Uit deze eerste stappen zal blijken of verdere regelgeving op EU-niveau nodig is en welke uitdagingen en kansen dit met zich meebrengt voor belangrijke sectoren. Uit de specifieke behoeften en vaak lokale of regionale dimensies van natuur en biodiversiteit blijkt ook dat proefprojecten voor deze markten eerst op lokaal niveau kunnen worden opgezet, voordat ze op grotere schaal worden uitgevoerd. Dit kan hand in hand gaan met inspanningen op internationaal niveau.
4.1.Zorgen voor nauwe samenwerking tussen belanghebbenden in de EU en verbeteren van internationale samenwerking
De doeltreffendheid van een markt hangt af van de betrokkenheid van zijn actoren.

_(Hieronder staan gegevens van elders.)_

/-! ### Parts of the device -/

/-- Core `v`. -/
def coreOf (d : Dev) (v : Nat) : Core := mapGet {} d.cores v
/-- The device with core `v` replaced. -/
def setCore (d : Dev) (v : Nat) (c : Core) : Dev := { d with cores := mapPut d.cores v c }
/-- The device with core `v` put through `f`. -/
def modCore (d : Dev) (v : Nat) (f : Core → Core) : Dev := setCore d v (f (coreOf d v))
/-- Array `a` of a core. -/
def arrOf (c : Core) (a : Nat) : ArrayState := mapGet {} c.arrays a
/-- The core with array `a` put through `f`. -/
def modArr (c : Core) (a : Nat) (f : ArrayState → ArrayState) : Core := { c with arrays := mapPut c.arrays a (f (arrOf c a)) }
/-- HBM controller `c`. -/
def hbmOf (d : Dev) (c : Nat) : HbmCtl := mapGet {} d.hbm c
/-- The device with HBM controller `c` put through `f`. -/
def modHbm (d : Dev) (c : Nat) (f : HbmCtl → HbmCtl) : Dev := { d with hbm := mapPut d.hbm c (f (hbmOf d c)) }
/-- CXL port `p`. -/
def cxlOf (d : Dev) (p : Nat) : CxlPort := mapGet {} d.cxl p
/-- The device with CXL port `p` put through `f`. -/
def modCxl (d : Dev) (p : Nat) (f : CxlPort → CxlPort) : Dev := { d with cxl := mapPut d.cxl p (f (cxlOf d p)) }
/-- Fabric port `p`. -/
def fabPort (d : Dev) (p : Nat) : FabPort := mapGet {} d.fab.ports p
/-- The device with fabric port `p` put through `f`. -/
def modPort (d : Dev) (p : Nat) (f : FabPort → FabPort) : Dev :=
  { d with fab := { d.fab with ports := mapPut d.fab.ports p (f (fabPort d p)) } }
/-- Context `k`. -/
def ctxOf (d : Dev) (k : Nat) : Ctx := mapGet {} d.host.ctxs k
/-- The device with context `k` put through `f`. -/
def modCtx (d : Dev) (k : Nat) (f : Ctx → Ctx) : Dev :=
  { d with host := { d.host with ctxs := mapPut d.host.ctxs k (f (ctxOf d k)) } }
/-- HDMA channel `c`. -/
def hdmaOf (d : Dev) (c : Nat) : Hdma := mapGet {} d.host.hdma c
/-- The device with HDMA channel `c` put through `f`. -/
def modHdma (d : Dev) (c : Nat) (f : Hdma → Hdma) : Dev :=
  { d with host := { d.host with hdma := mapPut d.host.hdma c (f (hdmaOf d c)) } }
/-- The pacer of region `r`. -/
def pacerOf (d : Dev) (r : Nat) : Pacer := mapGet {} d.pace.pacers r
/-- The device with the pacer of region `r` put through `f`. -/
def modPacer (d : Dev) (r : Nat) (f : Pacer → Pacer) : Dev :=
  { d with pace := { d.pace with pacers := mapPut d.pace.pacers r (f (pacerOf d r)) } }
/-- Bell `b`. -/
def bellOf (d : Dev) (b : Nat) : BellState := mapGet {} d.bells b
/-- The device with Bell `b` put through `f`. -/
def modBell (d : Dev) (b : Nat) (f : BellState → BellState) : Dev := { d with bells := mapPut d.bells b (f (bellOf d b)) }

/-- An engine's streams: those of a core or of an HDMA channel. -/
def strmOf (d : Dev) : Engine → StreamState
  | .core v => (coreOf d v).strm
  | .hdma c => (hdmaOf d c).strm
/-- The device with an engine's streams put through `f`. -/
def modStrm (d : Dev) (e : Engine) (f : StreamState → StreamState) : Dev :=
  match e with
  | .core v => modCore d v (fun c => { c with strm := f c.strm })
  | .hdma c => modHdma d c (fun h => { h with strm := f h.strm })

/-! ### The part in hand (R4, R21 to R25, R44) -/

/-- The number of virtual cores of the grade (R25). -/
def gridCores (d : Dev) : Nat := if d.fuses.grade = 2 then 176 else 192
/-- HBM bytes of the grade (R43). -/
def hbmCap (d : Dev) : Nat := if d.fuses.grade = 3 then 0x3000000000 else 0x4800000000
/-- Bytes of one C-die's slice (R44). -/
def hbmSlice (d : Dev) : Nat := hbmCap d / 4
/-- A0 silicon (R5). -/
def isA0 (d : Dev) : Bool := d.fuses.step == 0
/-- The dark row of a C-die (R21, R41). -/
def darkRow (d : Dev) (n : Nat) : Nat :=
  match n with
  | 0 => d.fuses.dark0.toNat
  | 1 => d.fuses.dark1.toNat
  | 2 => d.fuses.dark2.toNat
  | _ => d.fuses.dark3.toNat
/-- The C-die of physical column X and row Y. -/
def dieOf (x y : Nat) : Nat := x / 8 + 2 * (y / 7)
/-- The physical core (X, Y) is enabled (R21, R22). -/
def siteEnabled (d : Dev) (x y : Nat) : Bool :=
  let n := dieOf x y
  let lc := x % 8
  let row := y % 7
  let halfRow := d.fuses.half && (if n < 2 then row == 6 && lc < 4 else row == 0 && 4 ≤ lc)
  row != darkRow d n && !halfRow
/-- The physical rows Y of the enabled cores of a column, ascending (R24). -/
def colRows (d : Dev) (x : Nat) : List Nat := indices 14 (fun y => siteEnabled d x y)
/-- The physical position (X, Y) of virtual core v (R24, R25). -/
def physOf (d : Dev) (v : Nat) : Nat × Nat := (v % 16, (colRows d (v % 16)).getD (v / 16) 0)
/-- The region of R429 of the core site (X, Y). -/
def siteRegion (x y : Nat) : Nat := 16 * y + x
/-- The region of virtual core v. -/
def coreRegion (d : Dev) (v : Nat) : Nat := siteRegion (physOf d v).1 (physOf d v).2
/-- The position (X, Y) of a core-site region. -/
def regionSite (r : Nat) : Nat × Nat := (r % 16, r / 16)
/-- The virtual core of a region, when its site is enabled and in the grid. -/
def regionCore (d : Dev) (r : Nat) : Option Nat :=
  if r < 224 then
    let (x, y) := regionSite r
    if siteEnabled d x y then
      let v := 16 * ((colRows d x).idxOf y) + x
      if v < gridCores d then some v else none
    else none
  else none

/-! ### Free values -/

/-- A draw: the counter advances. -/
def draw (d : Dev) : Dev := { d with freeCtr := d.freeCtr + 1 }
/-- A free word of w bits for the present draw. -/
def freeWord (d : Dev) (w at_ : Nat) : BitVec w := Config.freeBits w d.freeCtr at_

/-! ### Byte memory -/

/-- What an unlisted byte reads as (DESIGN CHOICE; the manual gives no power-on contents). -/
def memDefault : Byte := 0
/-- The canonical form: addresses strictly rising and no entry equal to the unlisted value. -/
def memWf : List Host.Cell → Bool
  | [] => true
  | [(_, b)] => b != memDefault
  | (a, b) :: (a2, b2) :: r => b != memDefault && decide (a < a2) && memWf ((a2, b2) :: r)
/-- The byte at an address. -/
def memByte (m : List Host.Cell) (a : Nat) : Byte :=
  match m with
  | [] => memDefault
  | (x, b) :: r => if x = a then b else memByte r a
/-- The cells of a run of bytes, without those that equal the unlisted value. -/
def memCells : Nat → List Byte → List Host.Cell
  | _, [] => []
  | a, b :: r => if b = memDefault then memCells (a + 1) r else (a, b) :: memCells (a + 1) r
/-- The memory with the bytes stored from an address on. -/
def memWrite (m : List Host.Cell) (a : Nat) (bs : List Byte) : List Host.Cell :=
  m.filter (fun c => decide (c.1 < a)) ++ memCells a bs ++ m.filter (fun c => decide (a + bs.length ≤ c.1))
/-- The memory with a range unlisted. -/
def memClear (m : List Host.Cell) (a len : Nat) : List Host.Cell :=
  m.filter (fun c => decide (c.1 < a) || decide (a + len ≤ c.1))
/-- `n` bytes from an address. -/
def memRead (m : List Host.Cell) (a n : Nat) : List Byte := (List.range n).map (fun i => memByte m (a + i))

/-! ### The address map (R43 to R46) -/

/-- What a local address names. -/
inductive AddrKind where
  | hbm | board (p : Nat) | window (v : Nat) (off : Nat) | reg (off : Nat) | host (h : Nat) | none
deriving DecidableEq, Repr

/-- The bottom of CXL port p's range. -/
def boardBase (p : Nat) : Nat := 0x100000000000 + p * 0x20000000000
/-- The populated bytes of CXL port p (R45, R308): none while the link is down. -/
def boardCap (d : Dev) (p : Nat) : Nat :=
  let c := cxlOf d p
  match c.link with
  | .up64 => c.cap.toNat * 0x10000000
  | .up32 => c.cap.toNat * 0x10000000
  | _ => 0
/-- The base of a core's window. -/
def winBase (v : Nat) : Nat := 0x200000000000 + v * 0x1000000
/-- Window offsets of scratchpad. -/
def inScratch (off : Nat) : Bool := off < 0x600000
/-- Window offsets of the Gradebook. -/
def inGrade (off : Nat) : Bool := 0x800000 ≤ off && off < 0x900000

/-- What a local address names on this part (R43 to R46, R49). -/
def addrKind (d : Dev) (a : Nat) : AddrKind :=
  if a < hbmCap d then .hbm
  else if boardBase 0 ≤ a ∧ a < boardBase 0 + boardCap d 0 then .board 0
  else if boardBase 1 ≤ a ∧ a < boardBase 1 + boardCap d 1 then .board 1
  else if winBase 0 ≤ a ∧ a < winBase (gridCores d) then
    let v := (a - winBase 0) / 0x1000000
    let off := (a - winBase 0) % 0x1000000
    if inScratch off || inGrade off || 0xF00000 ≤ off then .window v off else .none
  else if 0x300000000000 ≤ a ∧ a < 0x300001000000 then .reg (a - 0x300000000000)
  else if 0x400000000000 ≤ a ∧ a < 0x800000000000 then .host (a - 0x400000000000)
  else .none

/-- Where an HBM address lies (R295): controller, controller-local granule, pseudo-channel, and byte within the granule. -/
structure HbmPlace where
  ctl : Nat
  granule : Nat
  channel : Nat
  byte : Nat
deriving DecidableEq, Repr
/-- The interleave of a slice over its die's three controllers (R295). -/
def hbmPlace (d : Dev) (a : Nat) : HbmPlace :=
  let g := a % hbmSlice d / 256
  let h := g / 3
  { ctl := 3 * (a / hbmSlice d) + g % 3, granule := h, channel := bits h 0 5 ^^^ bits h 5 5 ^^^ bits h 10 5, byte := a % hbmSlice d % 256 }
/-- The HBM controller that serves an HBM address. -/
def hbmCtlOf (d : Dev) (a : Nat) : Nat := (hbmPlace d a).ctl

/-! ### Where a local address lies: the redirect and the tier cache -/

/-- The COPY section in force. -/
def copyCfg (d : Dev) : Option CopyCfg := d.ttl.active.bind (·.copy)
/-- The TIER section in force (R313). -/
def tierCfg (d : Dev) : TierCfg := (d.ttl.active.map (·.tier)).getD {}
/-- Bytes of the protected pages of a range. -/
def rangeLen (r : CopyRange) : Nat := r.pages * 0x200000
/-- The protected HBM range that holds an address (R383). -/
def protRange (d : Dev) (a : Nat) : Option CopyRange :=
  (copyCfg d).bind (fun c => c.ranges.find? (fun r => r.base < 0x100000000000 && r.base ≤ a && a < r.base + rangeLen r))
/-- The frame of a protected granule: the shadow frame when the table lists the granule, else the home frame. -/
def frameOf (tbl : List Nat) (r : CopyRange) (a : Nat) : Nat := if tbl.contains (a / 256) then a - r.base + r.shadow else a

/-- SIZE and CBASE of a port (R311). -/
def tierSize (t : TierCfg) (p : Nat) : Nat := if p = 0 then t.size0 else t.size1
/-- CBASE of a port. -/
def tierCbase (t : TierCfg) (p : Nat) : Nat := if p = 0 then t.cbase0 else t.cbase1
/-- LBASE of a port. -/
def tierLbase (t : TierCfg) (p : Nat) : Nat := if p = 0 then t.lbase0 else t.lbase1
/-- The port whose range holds an address. -/
def boardPort (a : Nat) : Option Nat :=
  if boardBase 0 ≤ a ∧ a < boardBase 1 then some 0
  else if boardBase 1 ≤ a ∧ a < boardBase 2 then some 1 else none
/-- The board page number of an address (R316). -/
def boardPage (p a : Nat) : Nat := (a - boardBase p) / 0x10000
/-- The cache line that holds a page. -/
def lineOf (d : Dev) (p page : Nat) : Option CacheLine := (cxlOf d p).lines.find? (fun l => l.page == page)
/-- The HBM address of a cache way (R316). -/
def wayAddr (d : Dev) (p set way : Nat) : Nat := tierCbase (tierCfg d) p + (8 * set + way) * 0x10000

/-- Where the current value of a local address lies: the CUR frame of a protected granule (R386), the tier cache for a cached
board page (R316), else the address itself. -/
def placeOf (d : Dev) (a : Nat) : Nat :=
  match protRange d a with
  | some r => frameOf d.copy.cur r a
  | none =>
    match boardPort a with
    | some p =>
      match lineOf d p (boardPage p a) with
      | some l => wayAddr d p l.set l.way + (a - boardBase p) % 0x10000
      | none => a
    | none => a

/-- Nothing redirects: no COPY section and no cached page. -/
def plainMem (d : Dev) : Bool := (copyCfg d).isNone && (cxlOf d 0).lines.isEmpty && (cxlOf d 1).lines.isEmpty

De EU zal daarom eerst werken aan het opbouwen van een zinvolle betrokkenheid van alle belanghebbenden in de EU en op internationaal niveau.

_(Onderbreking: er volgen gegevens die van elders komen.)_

/-- Bytes of core windows that lists write and no STRM.WAIT has covered, with the other value that each may hold for a command: the
earlier one where a transfer has written, a free one where one has still to write (R163). -/
def racing (d : Dev) : List Host.Cell :=
  let ss := (engines d).map (strmOf d)
  let xs := ss.flatMap (·.xfers)
  let ls := ss.flatMap (·.lists)
  (ss.flatMap (fun s => s.stale.flatMap (·.2))).filter (fun c => inWindows c.1) ++
    (xs.filter (fun t => !xPending t)).flatMap (fun t => t.undo.filter (fun c => inWindows c.1)) ++
    (xs.filter xPending).flatMap (fun t => openCells d t.writes) ++
    ls.flatMap (fun l => (futureTxs d l).flatMap (fun t => openCells d (localRanges d (txWrites t))))
/-- The device as a command sees it: each such byte has one of its values, by free choices (R163). -/
def seen (d : Dev) : Dev :=
  let cells := racing d
  if cells.isEmpty then d
  else { d with mem := (cells.mapIdx (fun i c => (i, c))).foldl (fun m p =>
                  if Config.freeBit d.freeCtr (p.1 * 2 ^ 48 + p.2.1) then memWrite m p.2.1 [p.2.2] else m) d.mem,
                freeCtr := d.freeCtr + 2 }
/-- Transfers that have still to write a byte of these remember its value: the order of the two writes is open. -/
def noteCells (d : Dev) (cells : List Host.Cell) : Dev :=
  let hit := fun (t : Xfer) => cells.filter (fun c => inRanges t.writes c.1)
  (engines d).foldl (fun d e =>
    if (strmOf d e).xfers.any (fun t => xPending t && !(hit t).isEmpty) then
      modStrm d e (fun x => { x with xfers := x.xfers.map (fun t =>
        if xPending t then { t with undo := t.undo ++ hit t } else t) })
    else d) d
/-- Bytes that a command has overwritten, with their earlier values: lists that have still to read one remember it (R163). -/
def noteOver (d : Dev) (cells : List Host.Cell) : Dev :=
  let hit := fun (d : Dev) (l : BList) =>
    let rs := (futureTxs d l).flatMap (fun t => localRanges d (txReads t))
    cells.filter (fun c => inRanges rs c.1)
  if cells.isEmpty then d
  else (engines d).foldl (fun d e =>
    if (strmOf d e).lists.any (fun l => !(hit d l).isEmpty) then
      modStrm d e (fun x => { x with lists := x.lists.map (fun l => { l with stale := l.stale ++ hit d l }) })
    else d) d
/-- The effect of a command beside transfers in flight: it runs on the bytes that it sees. A byte that it leaves alone stays as it
is; one that it writes and a transfer has written keeps either value; a transfer that has still to write one may write first. -/
def raced (d : Dev) (f : Dev → Dev) : Dev :=
  let cells := racing d
  if cells.isEmpty then f d
  else
    let d1 := seen d
    let d2 := f d1
    if d2.mem = d1.mem then { d2 with mem := d.mem }
    else
      let wrote := cells.filter (fun c => memByte d2.mem c.1 != memByte d1.mem c.1)
      let mem := cells.foldl (fun m c =>
        if wrote.any (fun x => x.1 == c.1) && Config.freeBit (d.freeCtr + 1) c.1 then m
        else memWrite m c.1 [memByte d.mem c.1]) d2.mem
      noteCells { d2 with mem := mem } (wrote.map (fun c => (c.1, memByte d2.mem c.1)))

/-! ### Fetch (R148, R149) -/

/-- The end of the range that holds a start address: the core's own scratchpad, or HBM; none for another range (R149). -/
def fetchEnd (d : Dev) (v : Nat) (start : Nat) : Option Nat :=
  match addrKind d start with
  | .hbm => some (hbmCap d)
  | .window u off => if u = v && inScratch off then some (winBase v + 0x600000) else none
  | _ => none

/-- The start address is valid (R149). -/
def fetchStartOk (d : Dev) (v : Nat) (start : Nat) : Bool := start % 16 == 0 && (fetchEnd d v start).isSome

/-- The next command lies beyond the end of the range that holds PRC_START, or before its beginning. -/
def fetchBeyond (d : Dev) (v : Nat) : Bool :=
  let c := coreOf d v
  match fetchEnd d v c.start.toNat with
  | none => true
  | some e => c.pc.toNat + 16 > e || (winBase 0 ≤ c.start.toNat && c.pc.toNat < winBase v)

/-- The bytes of a command in a scratchpad: those that transfers in flight write have all one or all the other value (R150). -/
def commandBytes (d : Dev) (a : Nat) : List Byte :=
  let bs := rdBytes d a 16
  let near := (racing d).filter (fun c => a ≤ c.1 && c.1 < a + 16)
  if near.isEmpty then bs
  else if Config.freeBit d.freeCtr a then near.foldl (fun bs c => bs.set (c.1 - a) c.2) bs else bs
/-- A word that software has overwritten under a running stream: the old one or the new one, by a free choice (R150). -/
def oldOrNew (d : Dev) (a old new : Nat) : Nat := if old = new then new else if Config.freeBit (d.freeCtr + 1) a then old else new
/-- The command word at PRC_PC when it has been fetched: from the core's own scratchpad, where the old word is that of START,
or from the fetch buffer, where the old word is the one held and the new one that of memory (R150). -/
def fetchWord (d : Dev) (v : Nat) : Option Nat :=
  let c := coreOf d v
  let pc := c.pc.toNat
  if fetchBeyond d v then none
  else if winBase 0 ≤ c.start.toNat then some (oldOrNew d pc (leNat (memRead c.code pc 16)) (leNat (commandBytes d pc)))
  else (mapGet? c.fetchBuf (pc / 2048 * 2048)).map (fun b => oldOrNew d pc (leAt b (pc % 2048) 16) (leNat (rdBytes d pc 16)))

/-! ### State of the Proctor -/

/-- A task: a command posted to the pool. -/
def isTask (i : Issued) : Bool :=
  match i.unit with
  | .pool _ => true
  | _ => false
/-- Commands not complete. -/
def drained (c : Core) : Bool := c.cmds.isEmpty
/-- Issue has stopped and issued commands are still completing (PRC_STATUS.DRAINING). -/
def draining (c : Core) : Bool := c.state == .running && c.stop != .issuing
/-- The Proctor may issue. -/
def issuing (c : Core) : Bool := c.state == .running && c.stop == .issuing
/-- HALT_REQ: issue stops at the next command boundary (R193); a HALT that already waits stands. -/
def haltReqCore (c : Core) : Core :=
  if issuing c then { c with stop := .haltReq }
  else if c.state = .brk then { c with state := .running, stop := .haltReq }
  else c
/-- HALT_REQ written to core v. -/
def haltReqAt (d : Dev) (v : Nat) : Dev := modCore d v haltReqCore
/-- The Proctor stops for a fault, with what PRC_FAULT and VEC_FAULT record (R186). -/
def stopFault (c : Core) (cause detail : Nat) (w : Nat) : Core :=
  let why := StopWhy.fault (BitVec.ofNat 8 cause) (BitVec.ofNat 8 (cwOpc w)) (BitVec.ofNat 3 (cwQue w))
    (BitVec.ofNat 8 (cwTag w)) (BitVec.ofNat 8 detail) (BitVec.ofNat 8 (vFn w))
  { c with stop := why }

/-! ### Abandoned work: old or new bytes (R401, R521) -/

/-- Each unit written by abandoned work keeps its new value or takes its old one, by a free choice. -/
def undoUnits (d : Dev) (unit : Nat → Nat) (cells : List Host.Cell) : Dev :=
  draw (cells.foldl (fun e c => if Config.freeBit d.freeCtr (unit c.1) then e else wrBytes e c.1 [c.2]) d)
/-- The address lies in a Gradebook of a core. -/
def inGradebooks (a : Nat) : Bool := inWindows a && inGrade ((a - winBase 0) % 0x1000000)
/-- Bytes are old or new one by one (R401, R521), and an element of a Gradebook as a whole (R276, R277). -/
def undoBytes (d : Dev) (cells : List Host.Cell) : Dev := undoUnits d (fun a => if inGradebooks a then a / 4 * 4 else a) cells

/-- What an execution changed in the written regions of a core's window, with the earlier values. -/
def regionDiff (before after : Dev) (v : Nat) (rs : List Region) : List Host.Cell :=
  (rs.filter (·.wr)).flatMap (fun r =>
    (List.range ((r.hi + 1 - r.lo) * 64)).filterMap (fun i =>
      let a := winBase v + r.lo * 64 + i
      let o := rdByte before a
      if o = rdByte after a then none else some (a, o)))

/-- Tasks of other cores that the engines of core v were executing are lost (R271). -/
def loseStolen (d : Dev) (v : Nat) : Dev :=
  (List.range (gridCores d)).foldl (fun e u =>
    if u = v then e
    else
      let c := coreOf e u
      let mine := fun (i : Issued) => isTask i && !i.lost && (i.taker.map (·.1)) == some v
      let lost := c.cmds.filter mine
      if lost.isEmpty then e
      else
        let e1 := setCore e u { c with cmds := c.cmds.map (fun i => if mine i then { i with lost := true } else i) }
        lost.foldl (fun x i => logEvent x 0x0403 (coreBlock d v) v (by1 u ++ by1 (vSlot i.word.toNat))) e1) d

/-- A core's own tasks are lost, each with its event (R271): every one when the core enters Detention, and those that it executes
itself when it takes a block reset. -/
def loseOwn (d : Dev) (v : Nat) (detained : Bool) : Dev :=
  let c := coreOf d v
  let tasks := c.cmds.filter (fun i => isTask i && !i.lost && (detained || (i.taker.map (·.1)) == some v))
  tasks.foldl (fun x i => logEvent x 0x0403 (coreBlock d v) v (by1 v ++ by1 (vSlot i.word.toNat))) d

/-- Engines that execute a task of core v have it no longer in hand. -/
def freeHands (d : Dev) (v : Nat) : Dev :=
  { d with cores := d.cores.map (fun p =>
      (p.1, { p.2 with vec := { p.2.vec with hand := p.2.vec.hand.filter (fun h => h.2.1 != v) } })) }

/-- Arrivals that the core has issued and not sent are dropped. -/
def dropHeld (d : Dev) (v : Nat) : Dev :=
  { d with bells := d.bells.map (fun p => (p.1, { p.2 with held := p.2.held.filter (fun h => h.core != v) })) }

/-- The core's issued commands, lists and transfers are abandoned; posted tasks stay in the pool when `keep` says so. -/
def abandonCore (d : Dev) (v : Nat) (keep : Bool) : Dev :=
  let c := coreOf d v
  let cells := c.cmds.flatMap (·.undo) ++ c.strm.xfers.flatMap (·.undo)
  let d1 := freeHands (loseStolen (loseOwn (dropHeld (undoBytes d cells) v) v keep) v) v
  modCore d1 v (fun c =>
    { c with cmds := if keep then (c.cmds.filter isTask).map (fun i => { i with lost := true, undo := [] }) else []
             strm := { c.strm with lists := [], xfers := [], heldSlots := [] }
             vec := { c.vec with hand := [] }, loops := [] })

/-! ### Rings (R137) -/

/-- The ring that holds array a of core v, with the member's place in it. -/
def ringOf (d : Dev) (v a : Nat) : Option (Nat × Nat) :=
  match d.ttl.active with
  | none => none
  | some t =>
    ((List.range t.rings.length).find? (fun r => (t.rings.getD r []).contains (v, a))).map
      (fun r => (r, (t.rings.getD r []).idxOf (v, a)))

/-- The members of a ring. -/
def ringMembers (d : Dev) (r : Nat) : List (Nat × Nat) := (d.ttl.active.map (fun t => t.rings.getD r [])).getD []

/-- A ring command on array a. -/
def isRingCmd (i : Issued) (a : Nat) : Bool := i.unit == .array a && cwMma i.word.toNat && aRing i.word.toNat

/-- The ids of the ring commands in flight on array a. -/
def ringIds (c : Core) (a : Nat) : List Nat := (c.cmds.filter (fun i => isRingCmd i a)).map (·.id)
/-- A core without the ring commands of array a. A fused consumer of one of them has no more rows to come and writes nothing;
one that has not yet issued finds no command to pair with. DESIGN CHOICE: the formats and the pending tile that the
Proctor tracks stay as the commands left them at issue, and so does the pending tile of an MMA.O that has executed. -/
def dropRingCmds (c : Core) (a : Nat) : Core :=
  let gone := ringIds c a
  let left := (c.cmds.filter (fun i => !isRingCmd i a)).map (fun i =>
    if i.pair.any (fun p => gone.contains p) then { i with executed := true } else i)
  if gone.isEmpty then c
  else modArr { c with cmds := left } a (fun s =>
    { s with unpaired := s.unpaired.filter (fun u => !gone.contains u.id), fused := s.fused.filter (fun f => !gone.contains f.1) })
/-- What the abandoned ring commands of array a and their consumers have written: each 4-byte sum is one that was already written
or one that is not written any more, by a free choice (R137). -/
def undoRing (d : Dev) (v a : Nat) : Dev :=
  let c := coreOf d v
  let gone := ringIds c a
  let hit := c.cmds.filter (fun i => gone.contains i.id || i.pair.any (fun p => gone.contains p))
  let acc := c.cmds.any (fun i => gone.contains i.id && i.executed && cwOpc i.word.toNat == 0x22 && mmaLive i.word.toNat)
  let d1 := undoUnits d (fun x => x / 4 * 4) (hit.flatMap (·.undo))
  if acc then
    modCore d1 v (fun c => modArr c a (fun s => { s with acc := s.acc.map (fun p => (p.1, freeWord d 32 ((4 * v + a) * 0x4000 + p.1))) }))
  else d1
/-- A Proctor whose ring broke stops at its next command boundary with cause 0x0D (R186), whatever else stopped its issue; a fault
already met stands. -/
def ringFault (c : Core) (w : Nat) : Core :=
  if c.state != .running && c.state != .brk then c
  else match c.stop with
    | .fault _ _ _ _ _ _ => c
    | _ => { stopFault c 0x0D 0 w with state := .running }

Om het proces op gang te brengen, zal de Commissie daarom een oproep tot het indienen van blijken van belangstelling voor deelname aan een nieuwe EU-deskundigengroep voor natuurcredits publiceren. Deze groep heeft tot doel kennis te delen, samenwerking te bevorderen, beste praktijken te identificeren en input te verschaffen voor verschillende methoden, certificeringssystemen, monitoringbenaderingen en governancemodellen. De governance van de groep zal zorgen voor gestroomlijnde werkmethoden. De deelname is inclusief en omvat individuele deskundigen, vertegenwoordigers van de lidstaten, andere overheidsinstanties en een breed scala aan belanghebbenden, zoals landbouwers, bosbouwers, landbeheerders, vissers, gebruikers van mariene en zoetwaterecosystemen, beheerders van beschermde gebieden, lokale gemeenschappen, bedrijven en investeerders die actief zijn in de EU en op internationaal niveau, waaronder kleine en middelgrote ondernemingen (kmo’s), wetenschappelijke gemeenschappen en maatschappelijke organisaties. Er moet ook speciale aandacht worden besteed aan het waarborgen van een zinvolle betrokkenheid van inheemse volkeren en lokale gemeenschappen (IPLC’s), met volledige eerbiediging van hun rechten, kennissystemen en rol als rentmeesters van de biodiversiteit.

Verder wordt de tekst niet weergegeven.